Choose two perpendicular lines as axes. The unit vectors along the axes will be $(1,0)$ say $u_1$, the unit vector in the x-direction and $(0,1)$ say $u_2$, the unit vector in the y-direction. These two serve as the basis for the plane.

The set $\{(0,1),(1,0)\}$ is linearly independent.
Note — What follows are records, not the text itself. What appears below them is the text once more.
-- ==== Sys2Proof/Machine/Dispatch.lean ====
section
/-! DEFINITION. Dispatch: one arm for each command, in the table's order. -/

namespace Sys2Proof.Machine

open Sys2Proof

def exec (i : Instr) (s : State) : Host.Outcome State Fault Refusal :=
  match i with
  | .readStatus p body => Sys2Proof.Machine.execReadStatus p body s
  | .readBranch p body => Sys2Proof.Machine.execReadBranch p body s
  | .readSegment p body => Sys2Proof.Machine.execReadSegment p body s
  | .readFeeds p body => Sys2Proof.Machine.execReadFeeds p body s
  | .readLeases p body => Sys2Proof.Machine.execReadLeases p body s
  | .readPlan p body => Sys2Proof.Machine.execReadPlan p body s
  | .readIncidents p body => Sys2Proof.Machine.execReadIncidents p body s
  | .readNotices p body => Sys2Proof.Machine.execReadNotices p body s
  | .setNoticeMask p body => Sys2Proof.Machine.execSetNoticeMask p body s
  | .mapWrite p body => Sys2Proof.Machine.execMapWrite p body s
  | .mapClear p body => Sys2Proof.Machine.execMapClear p body s
  | .admitBranch p body => Sys2Proof.Machine.execAdmit p body s
  | .release p body => Sys2Proof.Machine.execRelease p body s
  | .pin p body => Sys2Proof.Machine.execPin p body s
  | .unpin p body => Sys2Proof.Machine.execUnpin p body s
  | .setDemand p body => Sys2Proof.Machine.execSetDemand p body s
  | .setLimits p body => Sys2Proof.Machine.execSetLimits p body s
  | .freeze p body => Sys2Proof.Machine.execFreeze p body s
  | .thaw p body => Sys2Proof.Machine.execThaw p body s
  | .setTuning p body => Sys2Proof.Machine.execSetTuning p body s
  | .grantBudget p body => Sys2Proof.Machine.execGrantBudget p body s
  | .withdrawBudget p body => Sys2Proof.Machine.execWithdrawBudget p body s
  | .switchFeed p body => Sys2Proof.Machine.execSwitchFeed p body s
  | .lockFeed p body => Sys2Proof.Machine.execLockFeed p body s
  | .isolateBranch p body => Sys2Proof.Machine.execIsolateBranch p body s
  | .isolateZone p body => Sys2Proof.Machine.execIsolateZone p body s
  | .restoreBranch p body => Sys2Proof.Machine.execRestoreBranch p body s
  | .restoreZone p body => Sys2Proof.Machine.execRestoreZone p body s
  | .clearZone p body => Sys2Proof.Machine.execClearZone p body s
  | .setZonePolicy p body => Sys2Proof.Machine.execSetZonePolicy p body s
  | .hold p body => Sys2Proof.Machine.execHold p body s
  | .releaseHold p body => Sys2Proof.Machine.execReleaseHold p body s
  | .clearFault p body => Sys2Proof.Machine.execClearFault p body s
  | .clearSafe p body => Sys2Proof.Machine.execClearSafe p body s
  | .park p body => Sys2Proof.Machine.execPark p body s
  | .unpark p body => Sys2Proof.Machine.execUnpark p body s
  | .ackIncident p body => Sys2Proof.Machine.execAckIncident p body s
  | .saveConfig p body => Sys2Proof.Machine.execSaveConfig p body s
  | .restart p body => Sys2Proof.Machine.execRestart p body s
  | .unknownRequest p code body => Sys2Proof.Machine.execUnknownRequest p code body s
  | .frameDiscarded after p cause => Sys2Proof.Machine.execFrameDiscarded after p cause s
  | .discardQuiet after p => Sys2Proof.Machine.execDiscardQuiet after p s
  | .answerEnd after p => Sys2Proof.Machine.execAnswerEnd after p s
  | .roundStart after => Sys2Proof.Machine.execRoundStart after s
  | .exchangeStart after => Sys2Proof.Machine.execExchangeStart after s
  | .segmentReport after z r => Sys2Proof.Machine.execSegmentReport after z r s
  | .headReport after r => Sys2Proof.Machine.execHeadReport after r s
  | .exchangeMiss after => Sys2Proof.Machine.execExchangeMiss after s
  | .freeCycleStart after => Sys2Proof.Machine.execFreeCycleStart after s
  | .lockedCycleStart after => Sys2Proof.Machine.execLockedCycleStart after s
  | .mark after input => Sys2Proof.Machine.execMark after input s
  | .lossDeadline after => Sys2Proof.Machine.execLossDeadline after s
  | .primeWindowExpiry after b => Sys2Proof.Machine.execPrimeWindowExpiry after b s
  | .backoffExpiry after b => Sys2Proof.Machine.execBackoffExpiry after b s
  | .ttlExpiry after b => Sys2Proof.Machine.execTtlExpiry after b s
  | .freezeExpiry after => Sys2Proof.Machine.execFreezeExpiry after s
  | .leaseT1Reached after f => Sys2Proof.Machine.execLeaseT1Reached after f s
  | .leaseT2Reached after f => Sys2Proof.Machine.execLeaseT2Reached after f s
  | .leaseLapse after f => Sys2Proof.Machine.execLeaseLapse after f s
  | .switchWindowExpiry after => Sys2Proof.Machine.execSwitchWindowExpiry after s
  | .closingOldExpiry after => Sys2Proof.Machine.execClosingOldExpiry after s
  | .lowPressureExpiry after f => Sys2Proof.Machine.execLowPressureExpiry after f s
  | .startupWindowExpiry after => Sys2Proof.Machine.execStartupWindowExpiry after s
  | .isolateWindowExpiry after b => Sys2Proof.Machine.execIsolateWindowExpiry after b s
  | .confirmExpiry after z => Sys2Proof.Machine.execConfirmExpiry after z s
  | .parkWindowExpiry after => Sys2Proof.Machine.execParkWindowExpiry after s
  | .markWriteStart after => Sys2Proof.Machine.execMarkWriteStart after s
  | .markWriteEnd after ack => Sys2Proof.Machine.execMarkWriteEnd after ack s
  | .markRetryExpiry after => Sys2Proof.Machine.execMarkRetryExpiry after s
  | .savePageWriteEnd after ack => Sys2Proof.Machine.execSavePageWriteEnd after ack s
  | .powerOn => Sys2Proof.Machine.execPowerOn s
  | .resetNAssert after => Sys2Proof.Machine.execResetNAssert after s
  | .resetNRelease after => Sys2Proof.Machine.execResetNRelease after s
  | .restartReset after => Sys2Proof.Machine.execRestartReset after s
  | .storeLoadComplete after imageRead marksRead => Sys2Proof.Machine.execStoreLoadComplete after imageRead marksRead s
  | .firstByteOfFrame after p byte => Sys2Proof.Machine.execFirstByteOfFrame after p byte s

end Sys2Proof.Machine
end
Any vector $(x,y)$ in this space can be represented as $x\cdot(1,0)+y\cdot(0,1)$.

Another choice for basis can be $\{(\frac{1}{\sqrt{2}},\frac{1}{\sqrt{2}}), (\frac{-1}{\sqrt{2}},\frac{1}{\sqrt{2}})\}$ which we denote as $u_1^{'}$ and $u_2^{'}$. The new basis vectors are also elements of the vector space and can be expressed as linear combinations of $u_1$ and $u_2$:

$$\{\frac{1}{\sqrt{2}}\cdot u_1+\frac{1}{\sqrt{2}}\cdot u_2,\frac{-1}{\sqrt{2}}\cdot u_1+\frac{1}{\sqrt{2}}\cdot u_2\}$$

Even the old basis can be expressed in terms of the new one as:

$$\{\frac{1}{\sqrt{2}}\cdot u_1^{'}+\frac{-1}{\sqrt{2}}\cdot u_2^{'},\frac{1}{\sqrt{2}}\cdot u_1^{'}+\frac{1}{\sqrt{2}}\cdot u_2^{'}\}$$

Whenever working with representations of vectors, stick with one base. Substitute values of components in above expressions to check that above formulae are correct.